## THE PROBLEM
Find the line containing "def lambda (v" in the records below. Copy exactly that line and each one after it, ending at the line containing "let r := one", and nothing more.

## SUPPLIED RECORDS
-- ==== Sys2Proof/Machine/LoopTick.lean ====
section
/-! DEFINITION. What the loop engine does besides the slots at a sample: the schedule (R159-R163), the notch (R167-R169),
the brakes (R182, R183) and the capture (R186-R188); and the event rows LOOP_SAT and BRAKE_PICK_END. -/
namespace Sys2Proof.Machine

/-! ### Schedule -/

/-- The schedule variable and whether it is valid (R159, R163). -/
def State.schedValue (s : State) : Int × Bool :=
  let c := s.fld 0x30010 0 4
  match s.loop.var with
  | 0 => (s.srcPos c, s.srcValid c)
  | 1 => (s.srcSpd c, s.srcValid c)
  | _ => (s.sense.load, s.sense.loadValid)

/-- The boundary nearest to `v`, the lower of two equally near (R161); 0 when there is none. -/
def nearBoundary (v : Int) (regions : List (Int × Nat)) : Nat :=
  let d (i : Nat) : Nat := (v - (regions.getD i (0, 0)).1).natAbs
  (List.range (regions.length - 2)).foldl (fun best i => if d (i + 2) < d best then i + 2 else best)
    (if regions.length ≤ 1 then 0 else 1)

/-- The place of a slot among the scheduled slots (R160). -/
def schedRank (mask i : Nat) : Nat := ((List.range i).filter mask.testBit).length

/-- One set of the schedule read into a bank of a slot; an unreadable one leaves the slot without its coefficients (R148). -/
def State.loadSet (i : Fin 16) (b : Bool) (region : Nat) (s : State) : State :=
  let a := (s.loop.regions.getD region (0, 0)).2 + 192 * schedRank s.loop.mask i.val
  let e := s.eccRead a 192
  match e.1 with
  | some w => (e.2.memUncorr w).setSlot i { e.2.loop.slots[i] with lost := true }
  | none =>
    let s := e.2
    s.setSlot i (s.loop.slots[i].putBank b (coefSet (s.cellsFrom a 192)))

/-- The sets of regions i − 1 and i are loaded into the two banks of every scheduled slot (R161). -/
def State.loadBanks (bnd : Nat) (s : State) : State :=
  let s := (List.finRange 16).foldl (fun s i =>
    if s.scheduled i.val then ((s.setSlot i { s.loop.slots[i] with lost := false }).loadSet i false (bnd - 1)).loadSet i true bnd
    else s) s
  { s with loop := { s.loop with region := bnd } }

/-- λ as numerator and denominator (R161). -/
def lambda (v l : Int) (band : Nat) : Nat × Nat :=
  if band = 0 then (if v < l then (0, 1) else (1, 1))
  else ((clamp 0 (2 * band : Nat) (2 * (v - l) + band)).toNat, 2 * band)

/-- c_0 + λ · (c_1 − c_0), rounded to Q3.28 (R161). -/
def blend (lam : Nat × Nat) (c0 c1 : List Int) : List Int :=
  (List.range 42).map fun k =>
    roundAway (coefAt c0 k * lam.2 + lam.1 * (coefAt c1 k - coefAt c0 k)) lam.2

/-- SCHEDULE_UPDATE: the schedule at a tick instant (R161-R163). -/
def State.schedTick (s : State) : State :=
  if s.loop.var = 3 then s else
  let v := s.schedValue
  if !v.2 then { s with loop := { s.loop with schedFrozen := true } }
  else
    let b := s.loop.region
    let lam := if b = 0 then (0, 1) else lambda v.1 (s.loop.regions.getD b (0, 0)).1 s.loop.band
    let slots := Vector.ofFn fun i : Fin 16 =>
      let q := s.loop.slots[i]
      if s.scheduled i.val then { q with tickEff := blend lam q.bank0 q.bank1 } else q
    let n := nearBoundary v.1 s.loop.regions
    let s := { s with loop := { s.loop with slots := slots, schedFrozen := false, near := n,
                                            lam := (roundAway (lam.1 * 2 ^ 30 : Nat) lam.2).toNat } }
    if n = b ∧ !((List.finRange 16).any s.noCoef) then s else s.loadBanks n

/-! ### Notch -/

/-- The notch coefficients for a position, with f in 0.001 Hz; none if one lies outside Q3.28 (R168, R169). DESIGN CHOICE: the spec
gives NOTCH_DEPTH as Q1.30 with the range 0 to 1.0, and 1.0 is no value of Q1.30; the bits [30:0] are read as an unsigned number over
2^30, so that 0x4000_0000 is 1.0 (notes/assumptions/93.md). -/
def State.notchCoefs (s : State) (p : Int) : Option (List Int × Nat) :=
  let per := s.sys.period
  let l := (max (s.pairInt 0x35010 - p) 1000000).toNat
  let fr := s.reg 0x35004
  let f0 := isqrt (fr * fr * s.reg 0x35008 * fx * fx / (1000000 * l))
  let lo := s.fld 0x35018 0 16 * fx / 100
  let hi := s.fld 0x35018 16 16 * fx / 100
  let f := if f0 < lo then lo else if hi < f0 then hi else f0
  let c := cosFx (radFx (f * per : Nat) (800000 * fx))
  let one : Int := fx
  let r := one - (piFx * s.reg 0x3501C * per / 800000000 : Nat)
  let ρ := one - (s.fld 0x35020 0 31 : Int) * (one - r) / (2 ^ 30)
  let den := one - 2 * mulFx ρ c + mulFx ρ ρ
  if den ≤ 0 then none else
  let g := (one - 2 * mulFx r c + mulFx r r) * fx / den
  let q (x : Int) : Int := roundAway (x * 2 ^ 28) fx
  let cs := [q g, q (-2 * mulFx (mulFx ρ c) g), q (mulFx (mulFx ρ ρ) g), q (-2 * mulFx r c), q (mulFx r r)]
  if cs.all fun x => decide (-(2 ^ 30) ≤ x ∧ x < 2 ^ 30) then some (cs, (roundAway (f * 1000 : Nat) fx).toNat) else none

/-- NOTCH_UPDATE and NOTCH_HELD: the notch at a tick instant (R168, R169). -/
def State.notchTick (s : State) : State :=
  let cfg := s.reg 0x35000
  if !bitAt cfg 0 then s else
  let src := bitsAt cfg 12 4
  if !s.srcValid src then s.post 0x0306 1
  else match s.notchCoefs (s.srcPos src) with
    | some (c, f) => { s with loop := { s.loop with notch := c, fnow := f } }
    | none => s.post 0x0306 0

/-- The refusals of R167 for a section that the notch of NOTCH_CFG = `cfg` is on, takes or leaves, after the write of `new`: detail
and bytes 16-19. -/
def State.notchBad (cfg new : Nat) (s : State) : Option (Nat × Nat) :=
  let i := slotIdx (bitsAt cfg 4 4)
  let q := s.loop.slots[i]
  let per := s.sys.period
  let k := bitsAt cfg 8 3
  let fmin := s.fld 0x35018 0 16
  let fmax := s.fld 0x35018 16 16
  if !q.off then some (0x30, 0)
  else if !q.configured || q.d 0 ≠ 0 || q.integ k || q.d 1 ≤ k then some (0x3E, 0)
  else if fmax < fmin ∨ 32000000 ≤ fmax * per ∨ fx * 400000000 ≤ piFx * s.reg 0x3501C * per then some (0x3E, 0)
  else
    let sum := (s.setReg 0x35000 new).tickLoad 16
    if bitAt new 0 && decide (6600 < sum) then some (0x32, sum) else none

/-- The refusals of a write to NOTCH_CFG that sets or clears EN, or that moves the notch while EN is 1 (R145, R167;
notes/assumptions/94.md). -/
def State.notchRefused (old new : Nat) (s : State) : Option (Nat × Nat) :=
  let moved := bitsAt old 4 7 ≠ bitsAt new 4 7
  match bitAt old 0, bitAt new 0 with
  | false, false => none
  | true, false => s.notchBad old new
  | false, true => s.notchBad new new
  | true, true => if moved then (if s.loop.slots[slotIdx (bitsAt old 4 4)].off then s.notchBad new new else some (0x30, 0)) else none

/-! ### Brakes -/

/-- BRAKEb_CMD.OPEN. -/
def State.brakeOpen (s : State) (b : Fin 2) : Bool := s.fld (0x34028 + 0x10 * b.val) 0 1 = 1

/-- The brake slot is configured and not BLOCKED. -/
def State.brakeFree (s : State) (b : Fin 2) : Bool :=
  match s.destSlot (3 + b.val) with
  | some i => !s.slotBlocked i
  | none => false

/-- The profile of a brake before the slots of a tick (R182). -/
def State.brakeProfile (b : Fin 2) (s : State) : State :=
  if !s.brakeOpen b || !s.brakeFree b then { s with loop := { s.loop with brake := s.loop.brake.set b 0 } }
  else if s.loop.brake[b] = 0 then
    { s with loop := { s.loop with brake := s.loop.brake.set b (if s.fld (0x34020 + 0x10 * b.val) 16 16 = 0 then 2 else 1),
                                   brakeAt := s.loop.brakeAt.set b s.now } }
  else s

/-- The brake PWM after the slots of a tick (R182, R183, R334). -/
def State.brakePwm (b : Fin 2) (s : State) : State :=
  let d := match s.destSlot (3 + b.val) with
    | some i =>
      let q := s.loop.slots[i]
      if s.brakeOpen b && s.brakeGate b && !s.slotBlocked i && (q.mode = 1 || q.mode = 2) then
        clamp 0 (2 ^ 30) (if q.d 3 = 1 then q.prev else q.ye) else 0
    | none => 0
  { s with loop := { s.loop with brakeDuty := s.loop.brakeDuty.set b d } }

/-! ### Capture -/

/-- A capture signal code is valid (R188). -/
def capCodeOk (c : Nat) : Bool :=
  let k := c % 16
  match c / 16 with
  | 6 => k ≤ 12
  | 7 => k ≤ 11
  | 8 => true
  | 9 => true
  | n => n ≤ 5

/-- The value of a capture signal at a sample of its clock (R188): at the servo tick the currents latched there (R192). -/
def State.capValue (s : State) (clock c : Nat) : Int :=
  let k := c % 16
  let q := s.loop.slots[slotIdx k]
  match c / 16 with
  | 0 => q.ref
  | 1 => q.fbk
  | 2 => q.err
  | 3 => q.law
  | 4 => q.ye
  | 5 => match ((List.range (q.d 1)).filter q.integ).getLast? with
    | some j => q30 (roundAway (q.s1.getD j 0) (2 ^ 28))
    | none => 0
  | 6 => match k with
    | 7 => s.loop.md
    | 8 => s.loop.mq
    | 9 => (s.loop.theta : Int)
    | 10 => q30 s.loop.dutyNext[0]
    | 11 => q30 s.loop.dutyNext[1]
    | 12 => q30 s.loop.dutyNext[2]
    | k =>
      if h : k < 3 ∧ clock = 0 then s.sense.sdVal[k]'h.1
      else if h : k < 7 then s.loop.cur[k] else 0
  | 7 =>
    let r := s.ramp[(⟨k % 4, Nat.mod_lt _ (by decide)⟩ : Fin 4)]
    if k < 4 then sext 32 (ucode 32 r.sp) else if k < 8 then r.spVel else r.spAcc
  | 8 => s.sense.adc[slotIdx k]
  | _ => q.injVal

/-- A capture signal is Q1.30 (R188). -/
def capQ30 (c : Nat) : Bool := c / 16 ≤ 5 || c / 16 = 9 || (c / 16 = 6 && [7, 8, 10, 11, 12].contains (c % 16))

/-- LOOP_CAPLEVEL in the units of a signal (R186, R188): Q1.30, the 32-bit angle, or signed. -/
def State.capLevel (s : State) (c : Nat) : Int :=
  if capQ30 c then s.regQ 0x37040 else if c = 0x69 then (s.reg 0x37040 : Int) else s.regInt 0x37040

/-- LOOP_CAPSELk. -/
def State.capSel (s : State) (k : Nat) : Nat := s.fld (0x37000 + 4 * k) 0 8

/-- The bytes of a capture record (R186). -/
def State.capRecord (s : State) (trig mask : Nat) : List Byte :=
  bytesLE 8 s.now ++ ((List.range 16).filter mask.testBit).flatMap fun k =>
    bytesLE 4 (ucode 32 (s.capValue (bitsAt trig 4 1) (s.capSel k)))

/-- The size of a capture record. -/
def capSize (mask : Nat) : Nat := 8 + 4 * ((List.range 16).filter mask.testBit).length

/-- One sample of the capture's clock: 0 tick, 1 current sample (R186, R187). -/
def State.capStep (clock : Nat) (s : State) : State :=
  match s.loop.cap with
  | none => s
  | some c =>
    if bitsAt c.trig 4 1 ≠ clock then s else
    let v := s.capValue clock (s.capSel (bitsAt c.trig 8 8 % 16))
    let level := s.capLevel (s.capSel (bitsAt c.trig 8 8 % 16))
    let fires := match bitsAt c.trig 0 4 with
      | 0 => true
      | 3 => (match c.last with | some p => decide (p < level ∧ level ≤ v) | none => false)
      | _ => c.hit
    let take := if c.triggered then decide (c.skip + 1 = c.dec) else fires
    let c := { c with triggered := c.triggered || fires, last := some v, skip := if take then 0 else c.skip + 1 }
    let s := { s with loop := { s.loop with cap := some c, capTrig := c.triggered } }
    if take then
      let s := s.storeMerged (0x10200000 + s.loop.capRecs * capSize c.mask) (s.capRecord c.trig c.mask)
      let n := s.loop.capRecs + 1
      if n = c.count then ({ s with loop := { s.loop with capRecs := n, cap := none } }).complete .capture .done 0 n
      else { s with loop := { s.loop with capRecs := n } }
    else s

/-- The loop engine at a tick instant: schedule, notch, brake profiles, slots, brake outputs, capture (R22, R138). -/
def State.loopTick (s : State) : State :=
  let s := s.schedTick.notchTick
  let s := (s.brakeProfile 0).brakeProfile 1
  let s := s.tickSlots
  let s := (s.brakePwm 0).brakePwm 1
  s.capStep 0

/-! ### Event rows -/

/-- LOOP_SAT: an emitted output that has equalled a limit for SATTIME is posted (R143). -/
def execLoopSat (dt : Nat) (i : Fin 16) (s : State) : Host.Outcome State Fault Refusal :=
  let s := s.advance dt
  if s.inReset then .next s else
  let q := s.loop.slots[i]
  match q.satAt with
  | some (hi, pm) =>
    if !q.satPosted && decide (pm + u16 q.desc 48 * 80000 ≤ s.now) then
      .next ((s.setSlot i { q with satPosted := true }).post 0x0301 (i.val + (if hi then 0 else 256)))
    else .next s
  | none => .next s

/-- BRAKE_PICK_END: PICKTIME has passed since the first sample with OPEN 1, so the profile gives HOLD (R182). -/
def execBrakePickEnd (dt : Nat) (b : Fin 2) (s : State) : Host.Outcome State Fault Refusal :=
  let s := s.advance dt
  if s.inReset then .next s else
  if s.loop.brake[b] = 1 ∧ s.loop.brakeAt[b] + s.fld (0x34020 + 0x10 * b.val) 16 16 * 80000 ≤ s.now then
    .next { s with loop := { s.loop with brake := s.loop.brake.set b 2 } }
  else .next s

end Sys2Proof.Machine
end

## TASK RESPONSE
def lambda (v l : Int) (band : Nat) : Nat × Nat :=
  if band = 0 then (if v < l then (0, 1) else (1, 1))
  else ((clamp 0 (2 * band : Nat) (2 * (v - l) + band)).toNat, 2 * band)

/-- c_0 + λ · (c_1 − c_0), rounded to Q3.28 (R161). -/
def blend (lam : Nat × Nat) (c0 c1 : List Int) : List Int :=
  (List.range 42).map fun k =>
    roundAway (coefAt c0 k * lam.2 + lam.1 * (coefAt c1 k - coefAt c0 k)) lam.2

/-- SCHEDULE_UPDATE: the schedule at a tick instant (R161-R163). -/
def State.schedTick (s : State) : State :=
  if s.loop.var = 3 then s else
  let v := s.schedValue
  if !v.2 then { s with loop := { s.loop with schedFrozen := true } }
  else
    let b := s.loop.region
    let lam := if b = 0 then (0, 1) else lambda v.1 (s.loop.regions.getD b (0, 0)).1 s.loop.band
    let slots := Vector.ofFn fun i : Fin 16 =>
      let q := s.loop.slots[i]
      if s.scheduled i.val then { q with tickEff := blend lam q.bank0 q.bank1 } else q
    let n := nearBoundary v.1 s.loop.regions
    let s := { s with loop := { s.loop with slots := slots, schedFrozen := false, near := n,
                                            lam := (roundAway (lam.1 * 2 ^ 30 : Nat) lam.2).toNat } }
    if n = b ∧ !((List.finRange 16).any s.noCoef) then s else s.loadBanks n

/-! ### Notch -/

/-- The notch coefficients for a position, with f in 0.001 Hz; none if one lies outside Q3.28 (R168, R169). DESIGN CHOICE: the spec
gives NOTCH_DEPTH as Q1.30 with the range 0 to 1.0, and 1.0 is no value of Q1.30; the bits [30:0] are read as an unsigned number over
2^30, so that 0x4000_0000 is 1.0 (notes/assumptions/93.md). -/
def State.notchCoefs (s : State) (p : Int) : Option (List Int × Nat) :=
  let per := s.sys.period
  let l := (max (s.pairInt 0x35010 - p) 1000000).toNat
  let fr := s.reg 0x35004
  let f0 := isqrt (fr * fr * s.reg 0x35008 * fx * fx / (1000000 * l))
  let lo := s.fld 0x35018 0 16 * fx / 100
  let hi := s.fld 0x35018 16 16 * fx / 100
  let f := if f0 < lo then lo else if hi < f0 then hi else f0
  let c := cosFx (radFx (f * per : Nat) (800000 * fx))
  let one : Int := fx
  let r := one - (piFx * s.reg 0x3501C * per / 800000000 : Nat)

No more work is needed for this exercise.